Wiggle and waggle southward
Narrow roads with no shoulders
Houses with wide porches, doors open, folks rockin’
A church on every corner like gas stations back home

Signs of spring – grass greening
Apple and almond trees shimmering white
Wild plum and redbuds – splashes of color amidst dark, leafless trees
Creeks tumble over rocky beds, rushing with snow melt

Over Mont Eagle, down toward Nickajack Lake
Warm sunshine entices, stop to hike
Cloudland Canyon, home of the Cherokee
Waterfalls over ancient rock faces – awe inspiring

Winter fingers reach out to nip at fingers and nose
Run, run, run to warmth
Meander lost
Georgia stretches on and on at break neck speed

Florida at last – slow lane once more
Cracker style houses, horse farms, and forest green
Live oaks drip with Spanish moss
Wildflowers paint the roadside – purple and pink, yellow and white

Pines and palmettos
Give way to salt marsh and sawgrass
Ocean views and beach stretching on and on
Journey’s end

The Scenic Route

In a favorite book of mine, “Blue Highways: A Journey into America,” William Least Heat-Moon wrote, “Had I gone looking for some particular place rather than any place I’d never have found this spring under the sycamores.”

That describes the beauty of taking the scenic route, getting off the Interstate — typically miles and miles and miles of straight, flat, and boring — and onto secondary roads, county highways, or better yet, those thin, wiggly lines on the map that wind around a lake, over a river, or through the forest.

Case in point, if you drive the Interstate North to South through Indiana, you travel through miles and miles of ancient lake bed, now flat land, however, go a few miles West and you traverse hills and rivers, past huge rock formations, Amish farms, and small towns — a wonderland that the average traveler, bad mouthing the boring drive, never realized existed.
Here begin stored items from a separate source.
/-! ## The instruction placed in the fetch window (log 8) -/

/-- The table word is an instruction when the decoder accepts its three bytes. -/
theorem decodeTableWord_eq_some : decodeTableWord nbits w = some i ↔
    decode (tableByte nbits w 0) (tableByte nbits w 1) (tableByte nbits w 2) = .ok i := by
  unfold decodeTableWord
  split <;> simp_all

@[simp] theorem withFetchWord_pc : (s.withFetchWord nbits w).pc = s.pc := rfl

/-- With the whole window in memory, all three bytes of the word are placed. -/
theorem withFetchWord_mem (hpc : s.pc.toNat ≤ 253) : (s.withFetchWord nbits w).mem =
    s.mem.writeBytes s.pc.toNat [tableByte nbits w 0, tableByte nbits w 1, tableByte nbits w 2] := by
  have hroom : 3 ≤ 256 - s.pc.toNat := by omega
  rw [State.withFetchWord, List.take_of_length_le hroom]

/-- Each cell of the window reads the byte of the word that was placed there. -/
theorem read_withFetchWord (hpc : s.pc.toNat ≤ 253) (hw : s.mem.wf = true) (hk : k < 3) :
    (s.withFetchWord nbits w).mem.read (s.pc.toNat + k) = tableByte nbits w k := by
  rw [withFetchWord_mem hpc, Memory.read_writeBytes (by simp; omega) hw, if_pos (by simp; omega), Nat.add_sub_cancel_left]
  match k, hk with
  | 0, _ => rfl
  | 1, _ => rfl
  | 2, _ => rfl

/-- The placed instruction is the one that is fetched (R71). -/
theorem fetchInstr_withFetchWord (hpc : s.pc.toNat ≤ 253) (hw : s.mem.wf = true) (hi : decodeTableWord nbits w = some i) :
    fetchInstr (s.withFetchWord nbits w) = .ok i := by
  have hread0 : (s.withFetchWord nbits w).mem.read s.pc.toNat = tableByte nbits w 0 :=
    read_withFetchWord (k := 0) hpc hw (by omega)
  rw [fetchInstr_eq_ok, withFetchWord_pc, hread0, read_withFetchWord (k := 1) hpc hw (by omega),
    read_withFetchWord (k := 2) hpc hw (by omega)]
  exact ⟨hpc, decodeTableWord_eq_some.1 hi⟩

/-! ## The loaded program (R142) -/

/-- After a load, cell `k` reads byte `k` of the program, and 0 above its end. -/
theorem memRead_boot (h : boot bs = some s) (hk : k < 256) : memRead s k = .ok (bs.getD k 0#8) := by
  obtain ⟨hlen, rfl⟩ := boot_eq_some.1 h
  rw [memRead_ok hk, Memory.read_writeBytes (by omega) State.reset_mem_wf]
  split
  case isTrue => rfl
  case isFalse hout => exact congrArg _ (List.getD_eq_default _ _ (by omega)).symm

/-! ## Any run of a loaded program -/

/-- Along any run the invariant is kept. -/
theorem stepsTo_inv (hs : s.Inv) (h : stepsTo n s t) : t.Inv := by
  induction n generalizing s with
  | zero =>
    obtain rfl : t = s := h
    exact hs
  | succ n ih =>
    obtain ⟨u, hu, hrest⟩ := h
    exact ih (step_inv hs hu) hrest

/-- In FAULTED the record is set, and it is one R120 allows, charged to the PC the machine holds (R18, R128). -/
theorem State.Inv.exists_fault (hs : s.Inv) (hrun : s.run = .faulted) : ∃ f, s.fault = some f ∧ f.pc = s.pc ∧ f.ok := by
  obtain ⟨f, hf⟩ := Option.isSome_iff_exists.1 (hs.fault_iff.2 hrun)
  obtain ⟨hok, hpc⟩ := hs.fault_ok f hf
  exact ⟨f, hf, hpc, hok⟩

/-! ## The statements -/

/-- Settles O28: the window holds the word's bytes, so the word's instruction is fetched and run. -/
theorem placedInstructionRunsNext : Obligations.PlacedInstructionRunsNext := by
  intro s nbits w i hrun hpc hw hi
  exact ⟨step_eq_exec hrun (fetchInstr_withFetchWord hpc hw hi), rfl⟩

/-- Settles O43: a load is the reset state with the program stored from address 0 up. -/
theorem loadPlacesProgramFromAddressZero : Obligations.LoadPlacesProgramFromAddressZero := by
  refine ⟨fun bs hlen => ⟨_, boot_eq_some.2 ⟨hlen, rfl⟩⟩, fun bs s h => ?_⟩
  obtain ⟨hlen, hs⟩ := boot_eq_some.1 h
  refine ⟨hlen, fun k hk => ?_, fun k hlo hhi => ?_, by rw [hs]⟩
  · rw [memRead_boot h (by omega), List.getD_eq_getElem _ _ hk]
  · rw [memRead_boot h (by omega), List.getD_eq_default _ _ hlo]

/-- Settles O50: a load meets the invariant and a run keeps it, and a running machine has a next state. -/
theorem runOfAnyProgramReportsItsEnd : Obligations.RunOfAnyProgramReportsItsEnd := by
  intro bs n s t hboot hrun
  have ht : t.Inv := stepsTo_inv (boot_inv hboot) hrun
  obtain ⟨hsteps, -⟩ := runningMachineAlwaysSteps
  refine ⟨fun hr => ⟨ht.fault_eq_none (by simp [hr]), hsteps t hr⟩, fun hr => ht.fault_eq_none (by simp [hr]), ?_⟩
  exact ht.exists_fault

end Sys2Proof.Machine
end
At the beginning of his journey, Heat-Moon wondered if “Maybe the road could provide a therapy through observation of the ordinary and obvious, a means whereby the outer eye opens an inner one.”

Meandering backroadI can attest to the  truth of those words. Instead of flying past everything, seeing nothing, “meandering” the back roads forces you to slow down, see the hawk soar over the trees, hear the water babble in the creek, and snatch glimpses of another slice of life — horses grazing, children playing, the old folks rockin’ in the shade of their porch.

Blossoming trees, Georgia

 

Instead of billboards advertising gas prices or the next fast food restaurant or tourist attraction, homemade signs announcing “maters and taters” or asking “Are you willing to take a chance with your soul?” You literally go over the river and through the woods, whether to grandmother’s house or not. And you breathe — not only slower, as the stress of everyday life melts away, but cleaner, filled with the scent of apple blossoms, fresh grass, crunchy leaves, tumbling water, or pine.

Heat-Moon shares his father’s philosophy that “any traveler who misses the journey misses about all he’s going to get,” that a man’s (or woman’s) observations and curiosity, make and remake them.

Taking five full days to travel from Wisconsin to central Florida may seem like an eternity to some. “I could do it in 2 ten-hour days!,” they boast. This isn’t Name that Tune, so I will not respond with how fast I could drive it because for me, it is the journey that matters.

This was not a true meander; I had a particular place to be in a “reasonable” amount of time. That time expectation and the cold, blustery weather kept me moving southward, hundreds of miles a day. In the end, it was more like Heat-Moon describes as “turning the windshield into a movie screen in which I, the viewer, did the moving while the subject held still.”

Since each day, I took time to stop, look, and listen — watching wildlife, lunching by pristine waters, hiking trails past awe-inspiring rock faces and to roaring waterfalls, sitting by the campfire, and star gazing — I did not mind watching the movie that unfolded before me at times. In the end it was a good journey.